= Variable Data Intelligent Postscript Printware =

Variable Data Intelligent Postscript Printware is an open language from Xerox that enables highest-performance output of variable-data PostScript documents. It is used by the FreeFlow VI Suite (VIPP) front end.

==Origins==
VIPP was originally called XGF and it is simply groups of PostScript dictionaries which provide macros that simplify writing of complex PostScript commands. PostScript is powerful language which allows variable data printing and personalization of the data stream with the right commands. To implement some of these features a programmer has to write a few, or sometimes many, lines of code. Xerox developed macro procedures in PostScript language dictionaries to make page control easier.

For example, to merge a graphic form with the data stream requires an understanding of PostScript commands according to the Adobe PostScript Language Reference Manual (PLRM, otherwise known as the "Red book"). Xerox gives you this feature through this simple command "(formname) SETFORM", where formname is the name of the form accessible from the Xerox printer controller (DocuSP or FreeFlow Print Server). Several VIPP commands are identical to PostScript commands.

VIPP was originally written by couple of Xerox systems Analysts in Switzerland to enable the highest speed Postscript printers, at that time 50 pages per minute, to have the features of Xerox's proprietary production printing languages PDL and FDL which provide simple variable data printing. Xerox Corporation adopted the idea and developed their work by putting these procedures on Sun Microsystems hosts where the Adobe interpreter also resides. Together, these modules give complete control over the printing engine and data stream.

==Operation==
VIPP can be used in four different modes: Database mode, Line mode, XML mode and Native mode. In Database mode, the programmer can quickly implement a printing solution, for example a billing application, for a delimited database file. In Line mode, an existing print application can be enhanced with form overlays, font selection, color and other features offered by modern laser printers. In XML mode, an XML file can be turned into a readable document. In all modes, VIPP offers conditional logic manipulation of the data.

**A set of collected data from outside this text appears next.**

-- ==== Sys2Proof/Laws/OnlyPeers.lean ====
section
/-!
SUPPORT. The parts of the state that an operation of Machine/Peers.lean may change (Laws/Only.lean).
-/

set_option Elab.async false

namespace Sys2Proof.Machine

theorem State.answerQuery_only {L : List Part} {s0 s : State} {x2}
    (hL : [.out, .grp] ⊆ L) (h : Only L s0 s) :
    Only L s0 (State.answerQuery s x2) := by
  unfold State.answerQuery
  extract_lets n1
  exact State.sendSeq_only (Part.sub hL (by decide)) (by assumption)

theorem State.credit_only {L : List Part} {s0 s : State} {x2 x3}
    (hL : [.out] ⊆ L) (h : Only L s0 s) :
    Only L s0 (State.credit s x2 x3) := by
  unfold State.credit
  refine Only.ite ?_ ?_
  · assumption
  · exact State.block_only (Part.sub hL (by decide)) (by assumption)

theorem State.reject_only {L : List Part} {s0 s : State} {x2 x3}
    (hL : [.out, .grp, .regs 36] ⊆ L) (h : Only L s0 s) :
    Only L s0 (State.reject s x2 x3) := by
  unfold State.reject
  extract_lets s1
  have hs1 : Only L s0 s1 := by
    unfold s1
    exact State.inc_only (Part.sub hL (by decide)) (by assumption)
  clear_value s1
  refine Only.ite ?_ ?_
  · assumption
  · exact State.sendPlain_only (Part.sub hL (by decide)) (by assumption)

theorem State.declare_only {L : List Part} {s0 s : State} {x2 x3 x4 x5 x6 x7}
    (hL : [.out, .free, .grp] ⊆ L) (h : Only L s0 s) :
    Only L s0 (State.declare s x2 x3 x4 x5 x6 x7) := by
  unfold State.declare
  extract_lets n1
  refine Only.ite ?_ ?_
  · refine State.sendSeq_only (Part.sub hL (by decide)) ?_
    refine Only.updFree (Part.sub hL (by decide)) ?_
    assumption
  · assumption

theorem State.takeStripWrite_only {L : List Part} {s0 s : State} {x2 x3 x4}
    (hL : [.out, .free, .obj, .tape, .mot, .disk, .grp, .red, .regs 16, .regs 32] ⊆ L) (h : Only L s0 s) :
    Only L s0 (State.takeStripWrite s x2 x3 x4) := by
  unfold State.takeStripWrite
  extract_lets s1
  have hs1 : Only L s0 s1 := by
    unfold s1
    refine Only.ite ?_ ?_
    · exact State.declare_only (Part.sub hL (by decide)) (by assumption)
    · assumption
  clear_value s1
  refine Only.ite ?_ ?_
  · exact State.takeStrip_only (Part.sub hL (by decide)) (by assumption)
  · refine Only.ite ?_ ?_
    · exact State.dropStrips_only (Part.sub hL (by decide)) (by assumption)
    · assumption

theorem State.takeEstimate_only {L : List Part} {s0 s : State} {x2 x3}
    (hL : [.red] ⊆ L) (h : Only L s0 s) :
    Only L s0 (State.takeEstimate s x2 x3) := by
  unfold State.takeEstimate
  extract_lets n1
  exact State.setRed_only (Part.sub hL (by decide)) (by assumption)

theorem State.takeStripFail_only {L : List Part} {s0 s : State} {x2 x3}
    (hL : [.out, .grp, .red, .regs 40] ⊆ L) (h : Only L s0 s) :
    Only L s0 (State.takeStripFail s x2 x3) := by
  unfold State.takeStripFail
  split
  · refine Only.ite ?_ ?_
    · exact State.moveSlot_only (Part.sub hL (by decide)) (by assumption)
    · assumption
  · assumption

theorem State.takeStripReply_only {L : List Part} {s0 s : State} {x2 x3 x4}
    (hL : [.out, .host, .obj, .life, .tape, .mot, .disk, .trc, .grp, .red, .regs 0, .regs 4, .regs 16,
      .regs 32, .regs 40, .regs 49] ⊆ L) (h : Only L s0 s) :
    Only L s0 (State.takeStripReply s x2 x3 x4) := by
  unfold State.takeStripReply
  split
  · exact State.takeStripData_only (Part.sub hL (by decide)) (by assumption)
  · exact State.slotDone_only (Part.sub hL (by decide)) (by assumption)
  · exact State.takeEstimate_only (Part.sub hL (by decide)) (by assumption)
  · exact State.takeStripFail_only (Part.sub hL (by decide)) (by assumption)
  · assumption

theorem State.judgeCopy_only {L : List Part} {s0 s : State} {x2 x3 x4}
    (hL : [.out, .grp, .red] ⊆ L) (h : Only L s0 s) :
    Only L s0 (State.judgeCopy s x2 x3 x4) := by
  unfold State.judgeCopy
  extract_lets n1 n2 n3
  refine Only.ite ?_ ?_
  · assumption
  · refine Only.ite ?_ ?_
    · exact State.setRed_only (Part.sub hL (by decide)) (by assumption)
    · exact State.sendOp_only (Part.sub hL (by decide)) (by assumption)

theorem State.takeLandingOp_only {L : List Part} {s0 s : State} {x2 x3 x4}
    (hL : [.out, .free, .host, .sq, .obj, .life, .tape, .disk, .trc, .grp, .red, .regs 0, .regs 4, .regs 8,
      .regs 16, .regs 49] ⊆ L) (h : Only L s0 s) :
    Only L s0 (State.takeLandingOp s x2 x3 x4) := by
  unfold State.takeLandingOp
  extract_lets n1 n2
  split
  · exact State.takeLanding_only (Part.sub hL (by decide)) (by assumption)
  · refine State.judgeCopy_only (Part.sub hL (by decide)) ?_
    exact State.copyWritten_only (Part.sub hL (by decide)) (by assumption)
  · exact State.releaseCopy_only (Part.sub hL (by decide)) (by assumption)
  · exact State.copyLost_only (Part.sub hL (by decide)) (by assumption)
  · assumption

theorem State.takeJournalRecords_only {L : List Part} {s0 s : State} {x2 x3 x4 x5}
    (hL : [.out, .host, .obj, .life, .disk, .trc, .grp, .red, .regs 0, .regs 4, .regs 16, .regs 40, .regs 49] ⊆ L) (h : Only L s0 s) :
    Only L s0 (State.takeJournalRecords s x2 x3 x4 x5) := by
  unfold State.takeJournalRecords
  extract_lets n1 n2
  refine Only.ite ?_ ?_
  · exact State.setRed_only (Part.sub hL (by decide)) (by assumption)
  · refine Only.ite ?_ ?_
    · refine Only.foldl _ ?_ (fun s _ h => ?_)
      · assumption
      · exact State.takeRecord_only (Part.sub hL (by decide)) (by assumption)
    · refine Only.ite ?_ ?_
      · exact State.takeRecords_only (Part.sub hL (by decide)) (by assumption)
      · assumption

theorem State.takeJournal_only {L : List Part} {s0 s : State} {x2 x3 x4}
    (hL : [.out, .host, .obj, .life, .disk, .trc, .grp, .red, .regs 0, .regs 4, .regs 16, .regs 40, .regs 49] ⊆ L) (h : Only L s0 s) :
    Only L s0 (State.takeJournal s x2 x3 x4) := by
  unfold State.takeJournal
  split
  · exact State.takeRecord_only (Part.sub hL (by decide)) (by assumption)
  · exact State.answerTake_only (Part.sub hL (by decide)) (by assumption)
  · exact State.takeJournalRecords_only (Part.sub hL (by decide)) (by assumption)
  · exact State.takeDirectory_only (Part.sub hL (by decide)) (by assumption)
  · refine Only.ite ?_ ?_
    · exact State.dropStrips_only (Part.sub hL (by decide)) (by assumption)
    · exact State.takeRows_only (Part.sub hL (by decide)) (by assumption)
  · assumption

theorem State.takeSeqMirror_only {L : List Part} {s0 s : State} {x2}
    (hL : [.obj] ⊆ L) (h : Only L s0 s) :
    Only L s0 (State.takeSeqMirror s x2) := by
  unfold State.takeSeqMirror
  extract_lets n1 n2
  refine Only.ite ?_ ?_
  · refine Only.updObj (Part.sub hL (by decide)) ?_
    assumption
  · refine Only.updObj (Part.sub hL (by decide)) ?_
    assumption

theorem State.judgeProp_only {L : List Part} {s0 s : State} {x2}
    (hL : [.out, .obj, .grp] ⊆ L) (h : Only L s0 s) :
    Only L s0 (State.judgeProp s x2) := by
  unfold State.judgeProp
  split
  · assumption
  · extract_lets n1 s2
    have hs2 : Only L s0 s2 := by
      unfold s2
      refine State.withdrawHome_only (Part.sub hL (by decide)) ?_
      exact State.dropProp_only (Part.sub hL (by decide)) (by assumption)
    clear_value s2
    refine Only.ite ?_ ?_
    · refine State.confirmHome_only (Part.sub hL (by decide)) ?_
      exact State.settleProp_only (Part.sub hL (by decide)) (by assumption)
    · exact State.sendSeq_only (Part.sub hL (by decide)) (by assumption)

theorem State.takeLookup_only {L : List Part} {s0 s : State} {x2 x3 x4}
    (hL : [.out, .obj, .grp, .red] ⊆ L) (h : Only L s0 s) :
    Only L s0 (State.takeLookup s x2 x3 x4) := by
  unfold State.takeLookup
  split
  · extract_lets n1
    exact State.setRed_only (Part.sub hL (by decide)) (by assumption)
  · exact State.takeEntry_only (Part.sub hL (by decide)) (by assumption)
  · exact State.takeEntry_only (Part.sub hL (by decide)) (by assumption)
  · refine State.judgeProp_only (Part.sub hL (by decide)) ?_
    exact State.takeEntry_only (Part.sub hL (by decide)) (by assumption)
  · extract_lets n2
    refine Only.updObj (Part.sub hL (by decide)) ?_
    assumption

theorem State.takeMap_only {L : List Part} {s0 s : State} {x2 x3}
    (hL : [.out, .obj, .grp, .red] ⊆ L) (h : Only L s0 s) :
    Only L s0 (State.takeMap s x2 x3) := by
  unfold State.takeMap
  extract_lets n1
  split
  · refine Only.ite ?_ ?_
    · exact State.answerLookup_only (Part.sub hL (by decide)) (by assumption)
    · exact State.takeLookup_only (Part.sub hL (by decide)) (by assumption)
  · exact State.takeEntry_only (Part.sub hL (by decide)) (by assumption)
  · refine Only.ite ?_ ?_
    · exact State.settleProp_only (Part.sub hL (by decide)) (by assumption)
    · exact State.takeEntry_only (Part.sub hL (by decide)) (by assumption)
  · refine Only.ite ?_ ?_
    · exact State.dropEntry_only (Part.sub hL (by decide)) (by assumption)
    · exact State.dropProp_only (Part.sub hL (by decide)) (by assumption)
  · assumption

theorem State.takeRebuild_only {L : List Part} {s0 s : State} {x2 x3 x4}
    (hL : [.out, .host, .obj, .life, .tape, .mot, .disk, .trc, .grp, .red, .regs 0, .regs 4, .regs 16,
      .regs 32, .regs 40, .regs 49] ⊆ L) (h : Only L s0 s) :
    Only L s0 (State.takeRebuild s x2 x3 x4) := by
  unfold State.takeRebuild
  split
  · exact State.answerList_only (Part.sub hL (by decide)) (by assumption)
  · exact State.takeList_only (Part.sub hL (by decide)) (by assumption)
  · exact State.answerRead_only (Part.sub hL (by decide)) (by assumption)
  · exact State.takeRebuildData_only (Part.sub hL (by decide)) (by assumption)
  · assumption

theorem State.takeLeadBeat_only {L : List Part} {s0 s : State} {x2}
    (hL : [.out, .grp] ⊆ L) (h : Only L s0 s) :
    Only L s0 (State.takeLeadBeat s x2) := by
  unfold State.takeLeadBeat
  extract_lets n1
  refine State.sendSeq_only (Part.sub hL (by decide)) ?_
  exact State.setGrp_only (Part.sub hL (by decide)) (by assumption)

theorem State.takeMemberBeat_only {L : List Part} {s0 s : State} {x2 x3}
    (hL : [.grp, .red] ⊆ L) (h : Only L s0 s) :
    Only L s0 (State.takeMemberBeat s x2 x3) := by
  unfold State.takeMemberBeat
  extract_lets n1 n2 s3 n4
  have hs3 : Only L s0 s3 := by
    unfold s3
    exact State.setGrp_only (Part.sub hL (by decide)) (by assumption)
  clear_value s3
  refine Only.ite ?_ ?_
  · assumption
  · exact State.setRed_only (Part.sub hL (by decide)) (by assumption)

theorem State.takeQueryResp_only {L : List Part} {s0 s : State} {x2 x3}
    (hL : [.out, .free, .host, .sq, .obj, .life, .tape, .disk, .trc, .grp, .red, .regs 0, .regs 4, .regs 8,
      .regs 16, .regs 36, .regs 40, .regs 49] ⊆ L) (h : Only L s0 s) :
    Only L s0 (State.takeQueryResp s x2 x3) := by
  unfold State.takeQueryResp
  split
  · assumption
  · extract_lets n1
    refine Only.ite ?_ ?_
    · refine State.takeLead_only (Part.sub hL (by decide)) ?_
      exact State.setGrp_only (Part.sub hL (by decide)) (by assumption)
    · assumption
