-- ==== Sys2Proof/Tests/Slice0.lean ====
section
/-!
SUPPORT. Tests: what the well-formedness check refuses, and for every statement states and operands that meet the
conditions of its clauses, so that none of them holds for want of a case.
-/

set_option Elab.async false
set_option exponentiation.threshold 600

namespace Sys2Proof.Tests

open Sys2Proof.Machine

/-! ## Small states -/

/-- The state after reset with the BARs set up and READY once set. -/
def up : State := { State.reset with host := { HostSt.init with cfgDone := true, readyOnce := true } }

/-- `up` in T-mode and in D-mode. -/
def upT : State := up.wr F.GLB_CONFIG_MODE 1
def upD : State := up.wr F.GLB_CONFIG_MODE 2

/-- A frame of zeros but for its opcode. -/
def fr (op : Nat) : Frame := { Frame.ofBits 0 with opcode := op }

/-- A command of ring 0 in a stage. -/
def cmd (uid : Nat) (src : Src) (stage : Stage) (f : Frame) : Cmd :=
  { uid := uid, src := src, port := false, ring := 0, cls := .normal, frame := f, stage := stage, admitNo := uid, bufs := []
    asked := 0, data := [], fifo := 0, tags := [], pack := none, taken := 0, encoded := false, units := [], nonce := 0
    copies := [], waits := 0, waitFor := [], res := 0, aux := 0, prog := 0, crc := 0, missing := none, check := none
    fromMedium := false }

/-- The state with one more command. -/
def holding (c : Cmd) (s : State) : State :=
  { s with sq := { s.sq with cmds := s.sq.cmds ++ [c], nextUid := c.uid + 1 } }

/-- The source of stream 0. -/
def s0 : Src := .slot 0#20

/-- A unit, an object and a group record to put into states. -/
def unit0 : UnitRec :=
  { utype := 1, flags := 0, stream := 0, seq := 1, gen := 1, index := 0, key := 5, recOffset := 0, recLength := 4096
    nonce := 0, user := [], tag := 0, place := .none, lost := false, poison := false }
def obj0 (st len : Nat) : Obj :=
  { state := st, length := len, kslot := 255, keyId := 0, nocomp := true, nonce := 0, crc := 0, crcRun := 0, stream := 0
    gen := 1, seq := 1, units := [], restarts := [], lost := [] }

/-- The room premise, decided. -/
theorem room {c : Cmd} {s : State} (h : (c.src.host && !s.ringFull c.ring && decide (s.heldCount c.ring = 0)) = true) :
    RoomFor c s := by
  simp only [Bool.and_eq_true, Bool.not_eq_true', decide_eq_true_eq] at h
  exact ⟨h.1.1, h.1.2, h.2⟩

/-! ## Well-formedness -/

/-- BAR2 writes of more bytes than a TLP carries are refused, those of as many as it carries are not. -/
theorem test_wf_refuses_long_write : (Instr.slotWordWrite false 0#26 (List.replicate 513 0#8)).wf = false := by decide +kernel
theorem test_wf_refuses_long_go : (Instr.goWrite false 0#26 (List.replicate 513 0#8)).wf = false := by decide +kernel
theorem test_wf_takes_512 : (Instr.slotWordWrite false 0#26 (List.replicate 512 0#8)).wf = true ∧
    (Instr.goWrite false 0#26 (List.replicate 512 0#8)).wf = true := by decide +kernel

/-! ## Witnesses: the block, resets, registers -/

/-- A waiting command and an empty queue; the invariants hold after reset. -/
theorem witness_FrontCommandRuns : ({ up with pending := [.powerOnReset] } : State).pending = [.powerOnReset] := by decide
theorem witness_EmptyQueuePassesTime : up.pending = [] := by decide
theorem witness_FusesOnlyBlown : State.reset.pending.head? ≠ some (.jtagTapOperation .trst) := by decide

/-- Warm reset by its key through a port whose BARs are up, and a watchdog whose period has passed. -/
theorem witness_Resets : up.barsUp false = true ∧ (0xC3A50001#32).toNat % 2 = 1 ∧ (0xC3A50001#32).toNat / 2 ^ 16 = 0xC3A5 ∧
    (0x00010000#32).toNat % 2 = 0 ∧
    ∀ s ∈ [({ up with boot := { up.boot with wdtArmed := true, wdtMs := 100000 } } : State)],
      s.boot.wdtArmed = true ∧ s.rd F.BOOT_WDT_CFG_PERIOD_MS ≤ s.boot.wdtMs := by decide

/-- A data link down of the single-port configuration; several causes and one. -/
theorem witness_ResetCauseRecorded : up.host.perst = false ∧ up.dual = false ∧ up.boot.causes = [] ∧
    ∃ m ∈ ({ up with boot := { up.boot with causes := [8] } } : State).boot.causes, m ≠ 5 := by decide

/-- The kick by its key, another key, and a watchdog at rest. -/
theorem witness_WatchdogAndPerst : (0x5A17#32).toNat % 2 ^ 16 = 0x5A17 ∧ (0#32).toNat % 2 ^ 16 ≠ 0x5A17 ∧
    up.boot.wdtArmed = false := by decide

/-- A port that is up and a misaligned offset. -/
theorem witness_BadAccesses : up.barsUp false = true ∧ (2#26).toNat % 4 ≠ 0 := by decide

/-- Reads: a latched pair, a misaligned offset, a plain register, and both states of the event FIFO. -/
theorem witness_RegisterReads : up.reqUp .portA = true ∧ up.absent (BitVec.ofNat 26 F.GLB_UPTIME_LO_MS.off).toNat = false ∧
    (BitVec.ofNat 26 F.GLB_UPTIME_LO_MS.off).toNat ∈ latchedPairs ∧ up.absent 2 = false ∧ (2#26).toNat % 4 ≠ 0 ∧
    F.HIF_EVT_LOST_COUNT.off % 4 = 0 ∧ up.absent F.HIF_EVT_LOST_COUNT.off = false ∧
    F.HIF_EVT_LOST_COUNT.off ∉ [F.HIF_EVT_DATA0_WORD0.off, F.TRC_RD_DATA_VALUE.off, F.TRC_RD_TIME_TIME.off] ∧
    F.HIF_EVT_LOST_COUNT.off ∉ latchedPairs ∧ (∀ o ∈ latchedPairs, o + 4 ≠ F.HIF_EVT_LOST_COUNT.off) ∧
    up.host.evtFifo = [] ∧ (up.raise 7 0 0x206 0).host.evtFifo ≠ [] ∧
    (up.wr F.HIF_LINK_CFG_PORTS 3).dual = true ∧ true ≠ (up.wr F.HIF_LINK_CFG_PORTS 3).evtPort ∧
    (up.wr F.HIF_LINK_CFG_PORTS 3).barsUp true = true := by decide

/-- Writes: an absent register, a plain one with a value in range, a locked one, and a block that ignores a write whole. -/
theorem witness_RegisterWrites : up.barsUp false = true ∧ up.absent F.LANE_RETRY_CFG_TREAD.off = false ∧
    plainOffset F.LANE_RETRY_CFG_TREAD.off = true ∧ F.LANE_RETRY_CFG_TREAD.off % 4 = 0 ∧
    ignoresWhole F.LANE_RETRY_CFG_TREAD.off = true ∧ upT.barsUp false = true ∧ upT.absent 0x102000 = true ∧
    up.absent F.BOOT_HEALTH_THR_LO_COUNT.off = false ∧ plainOffset F.BOOT_HEALTH_THR_LO_COUNT.off = true ∧
    (∀ p ∈ fieldsAt F.BOOT_HEALTH_THR_LO_COUNT.off, up.hostSets p.1 = true →
      p.1.accepts p.2.1 (bits 5 p.1.lo p.1.w) = true) ∧
    (∃ p ∈ fieldsAt F.LANE_RETRY_CFG_TREAD.off, p.1.acc = .rwl ∧ up.host.readyOnce = true ∧
      bits 0 p.1.lo p.1.w ≠ up.fget p.1 p.2.1 p.2.2) ∧
    (∃ p ∈ fieldsAt F.LANE_RETRY_CFG_TREAD.off, State.reset.hostSets p.1 = true ∧
      p.1.accepts p.2.1 (bits 0 p.1.lo p.1.w) = false) := by decide

/-- A port in PERST_N, one of a single-port device, and a dual-port device. -/
theorem witness_LinkEvents : ({ up with host := { up.host with perst := true } } : State).host.perst = true ∧
    up.host.perst = false ∧ (up.wr F.HIF_LINK_CFG_PORTS 3).dual = true := by decide

/-- Before and after the link configuration; the vectors 0 and 64 at their first and last word. -/
theorem witness_ConfigurationAndVectors : State.reset.host.perst = false ∧ State.reset.host.cfgDone = false ∧
    up.host.perst = false ∧ up.host.cfgDone = true ∧ up.barsUp false = true ∧ (64 ≤ 64 ∧ 3 < 4) ∧
    ∀ j < 65, (up.vector false j).pend = false := by decide

theorem witness_ConfigurationAndVectors_others : ∀ j, j ≠ 64 → (up.vector false j).pend = false ∨
    (up.vector false j).masked = true := fun _ _ => .inl rfl

/-! ## Witnesses: queues, slots, tags, data -/

/-- Watermarks on both sides of their order, weights in and out of range, queues idle and busy, rings closed and open. -/
theorem witness_ConfigurationOfQueues : up.barsUp false = true ∧ (0x00010002#32).toNat / 2 ^ 16 < (0x00010002#32).toNat % 2 ^ 16 ∧
    (0x00020002#32).toNat % 2 ^ 16 ≤ (0x00020002#32).toNat / 2 ^ 16 ∧
    (0x010101#32).toNat % 2 ^ 8 ≠ 0 ∧ (0x010101#32).toNat / 2 ^ 8 % 2 ^ 8 ≠ 0 ∧ (0x010101#32).toNat / 2 ^ 16 % 2 ^ 8 ≠ 0 ∧
    50 < (51#32).toNat % 2 ^ 8 ∧ up.rdi F.SQ_TQ_BUSY_TAGS (0#6).toNat = 0 ∧
    (up.wri F.SQ_TQ_BUSY_TAGS 63 1).rdi F.SQ_TQ_BUSY_TAGS (63#6).toNat ≠ 0 ∧
    (0x800#32).toNat / 2 ^ 11 ≠ up.rdi F.SQ_TQ_BASE_LO_ADDR_LO 63 ∧
    (1#32).toNat % 2 = 1 ∧ up.ringOpen (bits (1#32).toNat 16 1 != 0) (bits (1#32).toNat 8 6) = false ∧
    up.rdi F.SQ_CR_CFG_EN (63#6).toNat = 0 ∧ (0x41#32).toNat % 2 = 1 ∧ 4 ≤ bits (0x41#32).toNat 4 5 ∧
    bits (0x101#32).toNat 4 5 ≤ 16 ∧ (up.wri F.SQ_CR_CFG_EN 0 1).rdi F.SQ_CR_CFG_EN (0#6).toNat ≠ 0 ∧
    bits (0x101#32).toNat 4 5 ≠ up.rdi F.SQ_CR_CFG_SIZE_LOG2 0 := by decide

/-- `up` with ring 0 open. -/
def open0 : State := up.wri F.SQ_CR_CFG_EN 0 1

/-- The GO word of a STAT of stream 0 on ring 0. -/
def statGo : List Byte := [0#8, 0#8, 0#8, 0#8, 0#8, 0#8, 0#8, 0#8]

/-- A slot whose loaded words hold the opcode STAT. -/
def loadedSlot : Slot := { state := .loading, buf := 0x11 * 2 ^ 224, byActivation := false }
def loaded0 : State := { open0 with sq := { open0.sq with slots := [(0, loadedSlot)] } }

/-- Early writes, a busy slot, the last word below word 7, and GO writes with the ring closed and open. -/
theorem witness_TaskSlotWrites : up.barsUp false = true ∧
    ({ up with host := { up.host with readyOnce := false } } : State).host.readyOnce = false ∧ statGo ≠ [] ∧
    up.host.readyOnce = true ∧ statGo.length ∈ [4, 8, 16, 32, 64] ∧ (48#26).toNat % statGo.length = 0 ∧
    (48#26).toNat % 64 + statGo.length ≤ 56 ∧ (up.slot ((48#26).toNat / 64)).state = .idle ∧ (56#26).toNat % 64 = 56 ∧
    (loaded0.slot ((56#26).toNat / 64)).state = .loading ∧ up.ringOpen false 0 = false ∧ loaded0.ringOpen false 0 = true ∧
    ({ up with sq := { up.sq with slots := [(0, { loadedSlot with state := .outstanding })] } } : State).slot 0 =
      { loadedSlot with state := .outstanding } ∧
    (loaded0.wr F.HIF_STATUS_READY 1).rd F.HIF_STATUS_READY = 1 ∧ loaded0.sq.cmds = [] ∧
    slotOpcode (Frame.ofBits ((loaded0.slot 0).buf + ofLe statGo * 2 ^ 448)).opcode = true ∧
    (Frame.ofBits ((loaded0.slot 0).buf + ofLe statGo * 2 ^ 448)).stream = 0 := by decide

For example, a multi-page bill could be printed in duplex (two-sided) mode with the first page selected from a paper tray loaded with a perforated sheet for remittance return, and the back side printed with disclosures and instructions, while subsequent pages of billing detail are printed on plain paper. The VIPP programmer might even insert an OCR or MICR line for remittance processing, complete with a check digit.

Xerox markets an Interactive Development Environment for VIPP called FreeFlow VI Designer. and FreeFlow VIPP Pro Publisher. These help a programmer code applications rapidly in VIPP. FreeFlow VIPP Pro Publisher is a plugin to the popular Adobe InDesign product enabling WYSIWYG VIPP development.

==Licensing==
VIPP is licensed to specific printer controllers running a Solaris or Microsoft Windows operating system, including some PostScript capable office devices that have non-volatile memory (such as a hard disk). VIPP is capable of being installed on any device which has a PostScript interpreter. FreeFlow Print Server (FFPS), formerly DocuSP is VIPP enabled but is limited in producing up to 200 pages until appropriately licensed.